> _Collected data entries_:

-- ==== Sys2Proof/Machine/Queues.lean ====
section
/-! DEFINITION. Command queues, packets, completion records and interrupts, and the deadline servers (R324 to R332). -/

namespace Sys2Proof.Machine

/-! ## Changes to queues -/

/-- Changes the packet of a name in a queue. -/
def State.modPacket (s : State) (q : Fin 4096) (uid : Nat) (f : Packet → Packet) : State :=
  s.modQueue q fun e => (e.1, { e.2 with packets := e.2.packets.map fun p => if p.uid = uid then f p else p })

/-- Changes the operator of a record of a launch. -/
def State.modOp (s : State) (q : Fin 4096) (uid record : Nat) (f : OpStat → OpStat) : State :=
  s.modPacket q uid fun p => { p with ops := p.ops.map fun o => if o.record = record then f o else o }

/-- A partition is configured and no pre-emption stops it (R340, R341). -/
def State.runs (s : State) (p : Fin 16) : Bool :=
  match s.hub.parts.at p with
  | none => false
  | some t => t.pre == .none

/-- Bytes of device memory lie in the rows of R354. -/
def State.inMap (s : State) (pa n : Nat) : Bool := inRow 0 pa n || inRow 1 pa n || (s.commonsOwner pa).isSome

/-! ## Deadline servers (R331, R332) -/

/-- A core runs its tile run: in its streams, in a trap handler, or in the replay of a phase; a tile run that has ended runs no more. -/
def Core.runs (k : Core) : Bool := k.mode == .running || k.mode == .handler || k.mode == .cancelled

/-- Cores that run tile runs of a queue (R332). -/
def State.runningOf (s : State) (q : Fin 4096) : Nat :=
  (coreIds.filter fun c => (s.core c).runs && (match (s.core c).aux.run with | some r => r.queue == q | none => false)).length

/-- Charging and postponing at a tick (R332): c core-µs, then d and c move on until c is positive. -/
def Queue.charge (q : Queue) (n : Nat) (work : Bool) : Queue :=
  let c := q.srv.2 - n
  if work && 0 < q.budget && decide (c ≤ 0) then
    let k := (-c) / q.budget + 1
    { q with srv := (q.srv.1 + k * q.period, c + k * q.budget) }
  else { q with srv := (q.srv.1, c) }

/-- Deadlines are times of the µs timer: as its 48 bits wrap they move with it. -/
def Queue.wrapped (q : Queue) : Queue := { q with srv := (q.srv.1 - 2 ^ 48, q.srv.2) }

/-- `TIMER_TICK` (R332): the µs timer advances, every server of a partition that no pre-emption stops is charged, and gating ends
(R374). -/
def execTimerTick (s : State) : Host.Outcome State Fault Refusal :=
  let turn := fun (q : Queue) => if s.hub.timer + 1 = 0 then q.wrapped else q
  let tick := fun (e : Queue × QueueWork) =>
    (turn (if 0 < e.1.budget && s.runs e.1.part then e.1.charge (s.runningOf e.1.num) (hasWork e) else e.1), e.2)
  .next (s.modHub fun h => { h with timer := h.timer + 1, queues := h.queues.map tick, power := { h.power with gated := false } })

/-! ## Completion records and interrupts (R328 to R330) -/

/-- A record about a packet (R328). -/
def packetRec (k : Queue) (p : Packet) (kind reason record what : Nat) : Rec :=
  mkRec (p.tag * 2 ^ 32 + k.part.val * 2 ^ 28 + k.num.val * 2 ^ 16 + reason * 2 ^ 8 + kind) (record * 2 ^ 32 + p.n.toNat) 0 what 0 0 0 0

/-- A packet completes: DONE where it failed or asks for it (R326, R327). -/
def State.completePacket (s : State) (k : Queue) (p : Packet) (reason : Nat) : State :=
  let s := s.modQueue k.num fun e => (e.1, { e.2 with packets := e.2.packets.filter fun o => o.uid != p.uid })
  if reason ≠ 0 || p.notify then s.postRec k.num (packetRec k p 0 reason 0 0) else s

/-- A packet is rejected (R336): a LAUNCH then ends its chain, any other packet is done with. -/
def State.rejectPacket (s : State) (k : Queue) (p : Packet) (reason : Nat) : State :=
  let s := s.postRec k.num (packetRec k p 3 reason 0 0)
  if p.ty = 1 then s.modPacket k.num p.uid fun p => { p with started := true, aborted := true, next := p.count }
  else s.modQueue k.num fun e => (e.1, { e.2 with packets := e.2.packets.filter fun o => o.uid != p.uid })

/-- Bytes of a record. -/
def Rec.bytes (r : Rec) : List Byte := (List.finRange 8).flatMap fun n => bytesOfNat 8 (r.w.at n).toNat

/-- The queue sends its interrupt (R330): no record is unreported. -/
def State.interrupt (s : State) (k : Queue) : State :=
  (s.modQueue k.num fun e => (e.1, { e.2 with unreported := 0 })).msi (Fin.ofNat 17 k.part.val) k.vector

/-- The place of entry n of a ring of 64-byte entries, in the memory that `host` names. -/
def ringKey (host : Bool) (base lsize : Nat) (n : W32) : Nat := memKey (if host then 2 else 0) (base + 64 * (n.toNat % 2 ^ lsize))

/-- An entry of such a ring in device memory lies where no byte exists. -/
def State.ringMissing (s : State) (host : Bool) (base lsize : Nat) (n : W32) : Bool :=
  !host && !s.inMap (base + 64 * (n.toNat % 2 ^ lsize)) 64

/-- `COMPLETION_RECORD_WRITE` (R329, R330, R325): the oldest record that waits is written, room permitting. -/
def execCompletionRecordWrite (q : Fin 4096) (s : State) : Host.Outcome State Fault Refusal :=
  match s.queue q with
  | none => .next s
  | some (k, w) =>
    match w.waiting with
    | [] => .next s
    | r :: rest =>
      if 2 ^ k.clsize ≤ (k.ctail - k.chead).toNat then .next s
      else if s.ringMissing k.host k.cring k.clsize k.ctail then .fault .noSuchRing
      else
        let a := ringKey k.host k.cring k.clsize k.ctail
        let s := s.homePut ((List.range 64).map (a + ·)) r.bytes
        let n := w.unreported + 1
        let s := s.modQueue q fun e => ({ e.1 with ctail := e.1.ctail + 1 }, { e.2 with
          waiting := rest, unreported := n, oldest := if w.unreported = 0 then s.hub.timer.toNat else w.oldest })
        .next (if k.thresh + 1 ≤ n || k.holdoff = 0 then s.interrupt k else s)

/-- The µs since a time of the 48-bit timer. -/
def State.since (s : State) (t : Nat) : Nat := (s.hub.timer - BitVec.ofNat 48 t).toNat

/-- `HOLDOFF_TIMER_EXPIRY` (R330). -/
def execHoldoffTimerExpiry (q : Fin 4096) (s : State) : Host.Outcome State Fault Refusal :=
  match s.queue q with
  | none => .next s
  | some (k, w) => .next (if 0 < w.unreported && k.holdoff ≤ s.since w.oldest then s.interrupt k else s)

/-- `ECALL_RECORD_ACCEPTED` (R174): the front end takes the record of a core. -/
def execEcallRecordAccepted (c : CoreId) (s : State) : Host.Outcome State Fault Refusal :=
  match (s.core c).aux.ecall with
  | none => .next s
  | some r =>
    let q := Fin.ofNat 4096 (bitsOf (r.w.at 0).toNat 16 12)
    .next ((s.modCore c fun k => k.modAux fun a => { a with ecall := none }).postRec q r)

/-! ## Doorbells (R325, R351) -/

/-- The queue that a doorbell page of a virtual function is assigned to (R349). -/
def State.pageQueue (s : State) (v : Fin 16) (j : Nat) : Option (Queue × QueueWork) :=
  s.hub.queues.find? fun e => e.1.part == v && e.1.page == j

/-- `DOORBELL_TAIL` (R325). -/
def execDoorbellTail (v : Fin 16) (j : Nat) (n : W32) (s : State) : Host.Outcome State Fault Refusal :=
  match s.pageQueue v j with
  | none => .next s
  | some (k, _) =>
    if (n - k.tail).msb then .next s
    else .next ((s.modQueue k.num fun e => ({ e.1 with tail := n }, e.2)).settle k.num)

/-- `COMPLETION_HEAD` (R325). -/
def execCompletionHead (v : Fin 16) (j : Nat) (n : W32) (s : State) : Host.Outcome State Fault Refusal :=
  match s.pageQueue v j with
  | none => .next s
  | some (k, _) => .next (s.modQueue k.num fun e => ({ e.1 with chead := n }, e.2))

/-! ## Taking and starting packets (R325 to R327, R336) -/

/-- A packet may start: with barrier set, or a SIGNAL, only once every earlier packet of its queue has completed (R326, R327). -/
def QueueWork.mayBegin (w : QueueWork) (p : Packet) : Bool :=
  (!p.barrier && p.ty != 3) || w.packets.all fun o => o.uid == p.uid

/-- The packet at the head of a ring, taken into the queue's dispatch state (R325). -/
def State.takePacket (s : State) (k : Queue) : Packet × State :=
  let a := ringKey k.host k.ring k.lsize k.head
  let s := s.homeRead (lineOf a)
  let (uid, s) := s.uid
  let p : Packet := { uid := uid, n := k.head, words := Vector.ofFn fun (n : Fin 8) => BitVec.ofNat 64 (s.mem.num (a + 8 * n.val) 8),
                      started := false, next := 0, ops := [], aborted := false, stopped := false }
  (p, s.modQueue k.num fun e => ({ e.1 with head := e.1.head + 1 }, { e.2 with packets := e.2.packets ++ [p] }))

/-- The turn of a queue at a packet of a type: one that was taken and waits, else the one at the head of the ring. Packets start in
order. `act` starts it, none where it reads memory that does not exist. -/
def State.packetTurn (s : State) (q : Fin 4096) (isTy : Nat → Bool) (act : State → Queue → Packet → Option State) :
    Host.Outcome State Fault Refusal :=
  let begin_ := fun (s : State) (p : Packet) =>
    match s.queue q with
    | none => Host.Outcome.next s
    | some (k, w) =>
      if !w.mayBegin p then .next (s.settle q)
      else match act s k p with
      | some t => .next (t.settle q)
      | none => .fault .noSuchRing
  match s.queue q with
  | none => .next s
  | some (k, w) =>
    if !s.runs k.part then .next s
    else match w.packets.find? fun p => !p.started with
    | some p => if isTy p.ty then begin_ s p else .next s
    | none =>
      if k.tail = k.head || !w.waiting.isEmpty then .next s
      else if s.ringMissing k.host k.ring k.lsize k.head then .fault .noSuchRing
      else
        let (p, t) := s.takePacket k
        if isTy p.ty then begin_ t p else .next s

/-- Fields that must be 0 in every packet (R326). -/
def Packet.reservedSet (p : Packet) : Bool := bitsOf (p.word 0) 10 22 != 0 || p.word 7 != 0

/-- `PACKET_NOP` (R327). -/
def execPacketNop (q : Fin 4096) (s : State) : Host.Outcome State Fault Refusal :=
  s.packetTurn q (· == 0) fun s k p =>
    some (if p.reservedSet || p.word 3 != 0 then s.rejectPacket k p 5 else s.completePacket k p 0)

/-- `UNKNOWN_PACKET_TYPE` (R336). -/
def execUnknownPacketType (q : Fin 4096) (s : State) : Host.Outcome State Fault Refusal :=
  s.packetTurn q (fun t => decide (3 < t)) fun s k p => some (s.rejectPacket k p (if p.reservedSet then 5 else 8))

/-- The push of a PUSH packet (R327, R292). -/
def State.pushPacket (s : State) (k : Queue) (p : Packet) : State :=
  let q := Fin.ofNat 64 (bitsOf (p.word 1) 0 6)
  let d := Fin.ofNat 4 (bitsOf (p.word 1) 8 2)
  let w := (s.dies.at d).warren.at q
  if w.cap = 0 || w.owner != k.part || w.cap ≤ w.ents.length then s.rejectPacket k p 11
  else
    let e : WarrenEnt := ⟨BitVec.ofNat 32 (p.word 2), p.words.at 3, none⟩
    (s.modDie d fun e' => { e' with warren := e'.warren.mod q fun w => { w with ents := w.ents ++ [e] } }).completePacket k p 0

/-- `PUSH` (R327). -/
def execPush (q : Fin 4096) (s : State) : Host.Outcome State Fault Refusal :=
  s.packetTurn q (· == 2) fun s k p =>
    some (if p.reservedSet || bitsOf (p.word 1) 6 2 != 0 || bitsOf (p.word 1) 10 54 != 0 then s.rejectPacket k p 5 else s.pushPacket k p)

/-- The write of a SIGNAL packet (R327, R106). -/
def State.signalPacket (s : State) (k : Queue) (p : Packet) : State :=
  let a := p.word 1
  let pa := bitsOf a 0 52
  let host := bitOf a 63
  if a % 8 != 0 || bitsOf a 52 11 != 0 || (!host && !s.inPart k.part 0 pa 8 && !s.inPart k.part 1 pa 8) then s.rejectPacket k p 12
  else
    let key := memKey (if host then 2 else 0) pa
    (s.homePut ((List.range 8).map (key + ·)) (bytesOfNat 8 (p.word 2))).completePacket k p 0

/-- `SIGNAL` (R327). -/
def execSignal (q : Fin 4096) (s : State) : Host.Outcome State Fault Refusal :=
  s.packetTurn q (· == 3) fun s k p =>
    some (if p.reservedSet || p.word 3 != 0 then s.rejectPacket k p 5 else s.signalPacket k p)

/-- Some record of a chain declares a level (R336). -/
def State.declares (s : State) (a count level : Nat) : Bool :=
  (List.range count).any fun i => bitsOf (s.mem.num (memKey 0 (a + 1024 * i + 0x60 + 8 * level)) 8) 32 2 != 0

/-- A LAUNCH starts (R326, R327, R336): none where a record that must be read does not exist. -/
def State.startLaunch (s : State) (k : Queue) (p : Packet) : Option State :=
  let a := p.word 1
  let changed := (List.range 6).filter fun n => p.extents.getD n 0 != 0
  if p.reservedSet || a % 1024 != 0 || bitsOf (p.word 2) 12 52 != 0 || p.word 3 != 0 then some (s.rejectPacket k p 5)
  else if changed.isEmpty then some (s.modPacket k.num p.uid fun p => { p with started := true })
  else if !((List.range p.count).all fun i => s.inMap (a + 1024 * i) 1024) then none
  else
    let s := (List.range (8 * p.count)).foldl (fun s i => s.homeRead (lineOf (memKey 0 a) + i)) s
    some (if changed.all fun n => s.declares a p.count n then s.modPacket k.num p.uid fun p => { p with started := true }
      else s.rejectPacket k p 9)

/-- `LAUNCH` (R327). -/
def execLaunch (q : Fin 4096) (s : State) : Host.Outcome State Fault Refusal := s.packetTurn q (· == 1) State.startLaunch

/-! ## The end of a LAUNCH (R327, R339) -/

/-- The source of a remote write has no answer yet. -/
def State.looseOf (s : State) (which : CoreId → Bool) : Bool :=
  (List.finRange 4).any fun d => (s.dies.at d).reqs.any fun r => match r.loose with | some (c, _) => which c | none => false

/-- Every dispatched tile run of a LAUNCH has retired or ended, and no more will be dispatched. -/
def Packet.isOver (p : Packet) : Bool := p.started && p.ty == 1 && !p.isWork && p.ops.all fun o => o.retired == o.dispatched

/-- `LAUNCH_COMPLETE` (R327, R339): a LAUNCH of the queue whose writes are all performed completes. -/
def execLaunchComplete (q : Fin 4096) (s : State) : Host.Outcome State Fault Refusal :=
  match s.queue q with
  | none => .next s
  | some (k, w) =>
    match w.packets.find? Packet.isOver with
    | none => .next s
    | some p =>
      if s.looseOf fun c => s.partOf c == some k.part then .next s
      else .next ((s.completePacket k p (if p.aborted || p.stopped then 1 else 0)).settle q)

end Sys2Proof.Machine
end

> _Task goal_:
Please output the exact lines of the records above, beginning with the first and stopping after the line that holds "packets := e.2.packets.map", and nothing else.

> _Problem solution_:
-- ==== Sys2Proof/Machine/Queues.lean ====
section
/-! DEFINITION. Command queues, packets, completion records and interrupts, and the deadline servers (R324 to R332). -/

namespace Sys2Proof.Machine

/-! ## Changes to queues -/

/-- Changes the packet of a name in a queue. -/
def State.modPacket (s : State) (q : Fin 4096) (uid : Nat) (f : Packet → Packet) : State :=
  s.modQueue q fun e => (e.1, { e.2 with packets := e.2.packets.map fun p => if p.uid = uid then f p else p })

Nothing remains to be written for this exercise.